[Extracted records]
theorem takePulse_onGrid (grid : s.timebase.mode.onGrid = true) :
    s.takePulse p =
      match s.timebase.expected.bind (fun e => expectedFor p e s.tables.site.period) with
      | some e => s.putTimebase { s.timebase with mode := .running, misses := 0, expected := some e, met := true }
      | none => s.slip p := by
  unfold State.takePulse
  rcases (onGrid_iff _).1 grid with mode | mode
  · rw [mode] <;> rfl
  · rw [mode] <;> rfl

end

theorem syncPulse_watched {s : State} (role : s.tables.site.role = .follower) (still : s.timebase.stopPending = false) (p : Micros) :
    s.syncPulse p = (s.clockAt p).takePulse (s.clockAt p).clock := if_pos (watchesSync_eq (s := s.clockAt p) role still)

/-- Settles O51. -/
theorem syncPulseResults : Obligations.SyncPulseResults := by
  intro p s
  refine ⟨s.syncPulse p, rfl, ?_⟩
  intro now primed
  have prime : (s.clockAt p).prime now = primed := prime_eq _ _
  refine ⟨fun idle => ?_, fun role still => ?_⟩
  · rcases idle with role | pending | stopped
    · exact if_neg (by simp [State.watchesSync, role])
    · exact if_neg (by simp [State.watchesSync, pending])
    · have stays : (s.clockAt p).takePulse (s.clockAt p).clock = s.clockAt p := by
        have mode : (s.clockAt p).timebase.mode = .stopped := stopped
        rw [State.takePulse, mode]
      exact (congrArg (fun x => if (s.clockAt p).watchesSync = true then x else s.clockAt p) stays).trans (ite_self _)
  · rw [syncPulse_watched role still]
    refine ⟨fun mode => (takePulse_awaits (s := s.clockAt p) mode).trans prime,
      fun mode none => (takePulse_missed (s := s.clockAt p) mode none).trans prime, fun e mode expected => ?_, fun e grid expected early late some => ?_⟩
    · rw [takePulse_priming (s := s.clockAt p) mode expected]
      refine ⟨fun inside => ?_, fun outside => ?_⟩
      · obtain ⟨m, j, marked, low, high, first⟩ := firstMarked_eq s.tables.site now 80000
        refine ⟨m, j, marked, low, by omega, ?_⟩
        rw [if_pos ((inWindow_iff _ _).2 inside), ← first]
        rfl
      · rw [if_neg (mt (inWindow_iff _ _).1 outside)]
        exact prime
    · have long : 2500 < s.tables.site.period := by
        simp only [SiteEntry.period, Config.cycleMicros]
        omega
      have own : (s.clockAt p).timebase.expected.bind (fun e => expectedFor now e s.tables.site.period) = .some e := by
        show s.timebase.expected.bind _ = _
        rw [expected]
        exact expectedFor_own early late long
      rw [takePulse_onGrid (s := s.clockAt p) grid]
      show (match (s.clockAt p).timebase.expected.bind (fun e => expectedFor now e s.tables.site.period) with
        | .some e => _
        | none => _ : State) = _
      rw [own]
      rfl
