-- ==== Sys2Proof/Laws/State.lean ====
section
/-! SUPPORT. One lemma per field per update of the state, each true by `rfl` (written by a script, one line each), and
the pads after an update. -/

namespace Sys2Proof.Laws

open Sys2Proof.Machine

variable (s : State)

/-! ### `setPad` -/

@[simp] theorem setPad_life (p : Nat) (x : Pad) : (s.setPad p x).life = s.life := rfl
@[simp] theorem setPad_owned (p : Nat) (x : Pad) : (s.setPad p x).owned = s.owned := rfl
@[simp] theorem setPad_seq (p : Nat) (x : Pad) : (s.setPad p x).seq = s.seq := rfl
@[simp] theorem setPad_txb (p : Nat) (x : Pad) : (s.setPad p x).txb = s.txb := rfl
@[simp] theorem setPad_rxb (p : Nat) (x : Pad) : (s.setPad p x).rxb = s.rxb := rfl
@[simp] theorem setPad_cnt (p : Nat) (x : Pad) : (s.setPad p x).cnt = s.cnt := rfl
@[simp] theorem setPad_h (p : Nat) (x : Pad) : (s.setPad p x).h = s.h := rfl
@[simp] theorem setPad_rdata (p : Nat) (x : Pad) : (s.setPad p x).rdata = s.rdata := rfl
@[simp] theorem setPad_res (p : Nat) (x : Pad) : (s.setPad p x).res = s.res := rfl
@[simp] theorem setPad_status (p : Nat) (x : Pad) : (s.setPad p x).status = s.status := rfl
@[simp] theorem setPad_fault (p : Nat) (x : Pad) : (s.setPad p x).fault = s.fault := rfl
@[simp] theorem setPad_dir (p : Nat) (x : Pad) : (s.setPad p x).dir = s.dir := rfl
@[simp] theorem setPad_pads (p : Nat) (x : Pad) : (s.setPad p x).pads = s.pads.setIfInBounds p x := rfl
@[simp] theorem setPad_dev (p : Nat) (x : Pad) : (s.setPad p x).dev = s.dev := rfl
@[simp] theorem setPad_draws (p : Nat) (x : Pad) : (s.setPad p x).draws = s.draws := rfl
@[simp] theorem setPad_trace (p : Nat) (x : Pad) : (s.setPad p x).trace = s.trace := rfl
@[simp] theorem setPad_tmin (p : Nat) (x : Pad) : (s.setPad p x).tmin = s.tmin := rfl
@[simp] theorem setPad_nEw (p : Nat) (x : Pad) : (s.setPad p x).nEw = s.nEw := rfl
@[simp] theorem setPad_nRw (p : Nat) (x : Pad) : (s.setPad p x).nRw = s.nRw := rfl
@[simp] theorem setPad_commands (p : Nat) (x : Pad) : (s.setPad p x).commands = s.commands := rfl
@[simp] theorem setPad_responses (p : Nat) (x : Pad) : (s.setPad p x).responses = s.responses := rfl

/-! ### `record` -/

@[simp] theorem record_life (e : Event) : (s.record e).life = s.life := rfl
@[simp] theorem record_owned (e : Event) : (s.record e).owned = s.owned := rfl
@[simp] theorem record_seq (e : Event) : (s.record e).seq = s.seq.bump := rfl
@[simp] theorem record_txb (e : Event) : (s.record e).txb = s.txb := rfl
@[simp] theorem record_rxb (e : Event) : (s.record e).rxb = s.rxb := rfl
@[simp] theorem record_cnt (e : Event) : (s.record e).cnt = s.cnt := rfl
@[simp] theorem record_h (e : Event) : (s.record e).h = s.h := rfl
@[simp] theorem record_rdata (e : Event) : (s.record e).rdata = s.rdata := rfl
@[simp] theorem record_res (e : Event) : (s.record e).res = s.res := rfl
@[simp] theorem record_status (e : Event) : (s.record e).status = s.status := rfl
@[simp] theorem record_fault (e : Event) : (s.record e).fault = s.fault := rfl
@[simp] theorem record_dir (e : Event) : (s.record e).dir = s.dir := rfl
@[simp] theorem record_pads (e : Event) : (s.record e).pads = s.pads := rfl
@[simp] theorem record_dev (e : Event) : (s.record e).dev = s.dev := rfl
@[simp] theorem record_draws (e : Event) : (s.record e).draws = s.draws := rfl
@[simp] theorem record_trace (e : Event) : (s.record e).trace = s.trace ++ [e] := rfl
@[simp] theorem record_tmin (e : Event) : (s.record e).tmin = s.tmin := rfl
@[simp] theorem record_nEw (e : Event) : (s.record e).nEw = s.nEw := rfl
@[simp] theorem record_nRw (e : Event) : (s.record e).nRw = s.nRw := rfl
@[simp] theorem record_commands (e : Event) : (s.record e).commands = s.commands := rfl
@[simp] theorem record_responses (e : Event) : (s.record e).responses = s.responses := rfl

§ WHAT NEEDS TO BE DONE: Once the line with "s.pads.setIfInBounds p x := rfl" is found in the records above, print exactly that line and every line after it through the line with "x).draws = s.draws := rfl".

§ ANSWER TO THIS PROBLEM:
@[simp] theorem setPad_pads (p : Nat) (x : Pad) : (s.setPad p x).pads = s.pads.setIfInBounds p x := rfl
@[simp] theorem setPad_dev (p : Nat) (x : Pad) : (s.setPad p x).dev = s.dev := rfl
@[simp] theorem setPad_draws (p : Nat) (x : Pad) : (s.setPad p x).draws = s.draws := rfl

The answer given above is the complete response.